The prince described his visions in the work “Hints on Landscape Gardening”, published in 1834, a much-cited book in garden literature, rich in horticultural aphorisms, artistic pictorial sources and designs as well as precise plans.

Castle garden

The castle garden surrounds the central areas with the Castle Complex, the flower gardens, the so-called Pleasure Ground and the adjoining park proper up to the River Neisse. The core area of the Muskau Park contains the most important buildings, including the New and Old Castle, the Orangery, the Estate Farm Buildings and the Castle Nursery with the kitchen garden.

Immediately adjacent to the palace and separated from the actual park, Pückler created small, imaginative gardens. There are three different flower gardens in Muskauer Park: the palace garden, the manor garden and the blue garden.

For the transition zone to the park, the prince deliberately stuck to the English term Pleasureground, as the term was difficult to translate into German. “This means a terrain adjoining the house, decorated and fenced in, of far greater extent than gardens tend to have,” Pückler explains in his ‘Hints’, the link between the park and the actual gardens.

The adjoining park is characterized by spacious meadow areas, artificial watercourses and small lakes as well as dramatically elaborate paths.

Hill park

“One enters ... a new area on the western hills that run alongside the town, while gradually climbing the steep mountain slope behind it,” writes Pückler in his ‘Hints’ about a narrow strip of the mountain park. Along a panoramic path, there are always picturesque views of the houses of the town of Muskau, the castle and the vast parkland. On the other side, dense grove planting screens off the adjacent Berg district.

By incorporating this slope edge into the design, the town of Muskau is completely enclosed in the park landscape - an idea that the prince brought with him from England and which garden inspector Jacob Heinrich Rehder (1790-1852) implemented in exemplary fashion from 1830.

The panoramic path continues to the former vineyard and the neighboring village of Krauschwitz.
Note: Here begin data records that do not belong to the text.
-- ==== Sys2Proof/Machine/Logbook.lean ====
section
/-!
DEFINITION. The Logbook (R521 to R526).
-/
namespace Sys2Proof.Machine

/-- The Logbook replaced. -/
def State.setLgb (s : State) (l : Lgb) : State := { s with lgb := l }

/-- Tracing of core k replaced. -/
def State.setLgbCore (s : State) (k : Fin 8) (c : LgbCore) : State := s.setLgb { s.lgb with cores := vset s.lgb.cores k c }

/-- The buffer has room: one unit stays unused (R302). -/
def State.lgbRoom (s : State) : Bool := (s.fld Reg.LGB_HEAD 0 16 + 1) % 65536 != s.fld Reg.LGB_TAIL 0 16

/-- First word of a record (R522). -/
def State.lgbW0 (s : State) (k : Fin 8) (kind extra : Nat) : Nat := kind + k.val * 16 + extra + s.lnk.timebase % 2 ^ 32 * 2 ^ 32

/-- A record, as 128 bits, enters the buffer at HEAD, and counts for its core's next SYNC. -/
def State.lgbWrite (s : State) (k : Fin 8) (r : Nat) : State :=
  let h := s.fld Reg.LGB_HEAD 0 16
  let s1 := s.setLgb { s.lgb with buf := msetAll dWord64 s.lgb.buf [(2 * h, BitVec.ofNat 64 r), (2 * h + 1, BitVec.ofNat 64 (r / 2 ^ 64))] }
  let c := vget s1.lgb.cores k
  let n := c.since + 1
  (s1.setLgbCore k { c with since := n % 4096, due := c.due || n == 4096 }).setFld Reg.LGB_HEAD 0 16 ((h + 1) % 65536)

/-- The DROP record, once one fits after drops; a SYNC follows it. -/
def State.lgbDropRec (s : State) (k : Fin 8) : State :=
  if s.lgb.dropped ≠ 0 ∧ s.lgbRoom = true then
    let s1 := (s.setLgb { s.lgb with dropped := 0 }).lgbWrite k (s.lgbW0 k 6 0 + min s.lgb.dropped (2 ^ 32 - 1) * 2 ^ 64)
    s1.setLgbCore k { vget s1.lgb.cores k with due := true }
  else s

/-- The SYNC that is due. -/
def State.lgbSync (s : State) (k : Fin 8) (pc : Word) : State :=
  if (vget s.lgb.cores k).due = true ∧ s.lgbRoom = true then
    let s1 := s.lgbWrite k (s.lgbW0 k 1 0 + pc.toNat * 2 ^ 64 + s.lnk.timebase / 2 ^ 32 % 2 ^ 32 * 2 ^ 96)
    s1.setLgbCore k { vget s1.lgb.cores k with since := 0, due := false }
  else s

/-- A record of core k at PC `pc` (R522, R524): after a DROP and a SYNC that are due; with the buffer full, a Docent core waits under
FULL = 1, and otherwise the record is dropped and counted. -/
def State.lgbPut (s : State) (k : Fin 8) (pc : Word) (r : Nat) : State :=
  let s1 := (s.lgbDropRec k).lgbSync k pc
  if s1.lgbRoom then s1.lgbWrite k r
  else if s1.fld Reg.LGB_CTRL 2 1 = 1 ∧ s1.docentCore k.val = true then
    (s1.setLgbCore k { vget s1.lgb.cores k with waitRec := some (pc, r) }).setFld Reg.LGB_STATUS (1 + k.val) 1 1
  else (s1.setLgb { s1.lgb with dropped := s1.lgb.dropped + 1 }).addFld Reg.LGB_DROP 0 32 1

/-- Core k is traced and its tracing has started. -/
def State.lgbOn (s : State) (k : Fin 8) : Bool :=
  s.fld Reg.LGB_CTRL 0 1 == 1 && s.fld Reg.LGB_CTRL (8 + k.val) 1 == 1 && (vget s.lgb.cores k).waitRec.isNone

/-- Core k runs excluded code (R523). -/
def State.lgbExcluded (s : State) (k : Fin 8) : Bool :=
  s.fld Reg.LGB_STATUS 0 1 == 0 && ((vget s.lgb.cores k).gap.isSome || s.fld Reg.SPR_CORES (2 * k.val) 2 == 0)

/-- An event of core k at PC `pc` (R522, R523). -/
def State.lgbEvent (s : State) (k : Fin 8) (pc : Word) (e : LgbEv) : State :=
  let c := vget s.lgb.cores k
  match e with
  | .start => if c.on then s else (s.setLgbCore k { c with on := true, due := true }).lgbSync k pc
  | .branch dst => if c.on ∧ s.lgbExcluded k = false then s.lgbPut k pc (s.lgbW0 k 2 0 + pc.toNat * 2 ^ 64 + dst.toNat * 2 ^ 96) else s
  | .data size store addr val =>
    if c.on ∧ s.lgbExcluded k = false ∧ s.fld Reg.LGB_CTRL 1 1 = 1 then
      s.lgbPut k pc (s.lgbW0 k 3 (size.toNat * 2 ^ 8 + b2n store * 2 ^ 11) + addr.toNat * 2 ^ 64 + val.toNat * 2 ^ 96)
    else s
  | .enter =>
    if c.on ∧ c.gap.isNone = true ∧ s.fld Reg.LGB_STATUS 0 1 = 0 then
      (s.setLgbCore k { c with gap := some s.lnk.timebase }).lgbPut k pc (s.lgbW0 k 4 0 + pc.toNat * 2 ^ 64)
    else s
  | .leave =>
    match c.gap with
    | some t0 =>
      let len := min (s.lnk.timebase - t0) (2 ^ 32 - 1)
      let s1 := (s.setLgbCore k { c with gap := none }).lgbPut k pc (s.lgbW0 k 5 0 + pc.toNat * 2 ^ 64 + len * 2 ^ 96)
      (s1.setLgbCore k { vget s1.lgb.cores k with due := true }).lgbSync k pc
    | none => s

/-- LOGBOOK_RECORD (R522). -/
def execLogbookRecord (core : Fin 8) (pc : Word) (e : LgbEv) (s : State) : Host.Outcome State Fault Refusal :=
  .next (if s.lgbOn core ∧ s.awake = true then s.lgbEvent core pc e else s)

/-- LOGBOOK_SPACE_FREED (R524): waiting cores write in ascending order while there is room. -/
def execLogbookSpaceFreed (s : State) : Host.Outcome State Fault Refusal :=
  .next ((List.finRange 8).foldl (fun (t : State) (k : Fin 8) =>
    match (vget t.lgb.cores k).waitRec with
    | some (pc, r) =>
      if t.lgbRoom then
        ((t.setLgbCore k { vget t.lgb.cores k with waitRec := none }).setFld Reg.LGB_STATUS (1 + k.val) 1 0).lgbPut k pc r
      else t
    | none => t) s)

/-- A write of LGB_TAIL (R302, R521). -/
def State.lgbTail (s : State) (v : Word) (path : Nat) : State :=
  let tail := s.fld Reg.LGB_TAIL 0 16
  let head := s.fld Reg.LGB_HEAD 0 16
  let pos := bitsAt v 0 16
  if (pos + 2 ^ 16 - tail) % 2 ^ 16 ≤ (head + 2 ^ 16 - tail) % 2 ^ 16 then s.setFld Reg.LGB_TAIL 0 16 pos
  else s.logAccess 3 Reg.LGB_TAIL v path 15

/-- LGB_TAIL_WRITE; the registers do not appear in PF1 (R526). -/
def execLgbTailWrite (path : Path) (v : Word) (s : State) : Host.Outcome State Fault Refusal :=
  match path with
  | .pf1 _ => .next s
  | _ => .next (s.lgbTail v path.code)

/-- A write of LGB_CTRL (R526): EN always, the rest only while EN is 0.  With EN 0 no core is traced or waits. -/
def State.lgbCtrl (s : State) (v : Word) : State :=
  let en := bitsAt v 0 1
  let s1 := if s.fld Reg.LGB_CTRL 0 1 = 0 then (s.setFld Reg.LGB_CTRL 1 2 (bitsAt v 1 2)).setFld Reg.LGB_CTRL 8 8 (bitsAt v 8 8) else s
  let s2 := s1.setFld Reg.LGB_CTRL 0 1 en
  if en = 0 then (s2.setFld Reg.LGB_STATUS 1 8 0).setLgb { s2.lgb with cores := Vector.replicate 8 LgbCore.reset } else s2

end Sys2Proof.Machine
end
Many branching paths, some of them narrow and steep, invite you to explore impressive gorges, picturesque ledges and romantic clearings. The area, shaped by the Ice Age, was an ideal playground for a park maniac like Pückler. The prince founded the spa and bathing tradition in Muskau in one part of the Bergpark. The “Hermannsbad” opened in 1823, but it did not prove to be the goldmine that had been hoped for. Although it was continued under Pückler's successors, it was closed down in 1930 due to unprofitability.

Eastern part of the park

Since 1945, when the border between Germany and Poland was redrawn after the Second World War, Muskauer Park has been a two-state park. The fact that two states meet in the World Heritage Site on the Neisse can be recognized along the river by the border posts in black, red, gold and red and white. However, the double bridge on Jeanette Island and the English Bridge allow walkers to cross from one country to the other without hindrance and explore Pückler's realm as a single entity.

Today, around two thirds of Muskauer Park lies on the Polish side. The eastern part is divided into the terraced park, the upper park and the arboretum, originally a scientific collection of trees and shrubs. The outer park extends as far as the village of Bronowice/Braunsdorf.

Fields interrupted by small lakes and sections of trees allow the huge park to merge gently with the surrounding landscape. Since 1990, the contours of the historical plantings and fascinating visual axes in the Polish section have gradually reappeared thanks to the removal of wild growth.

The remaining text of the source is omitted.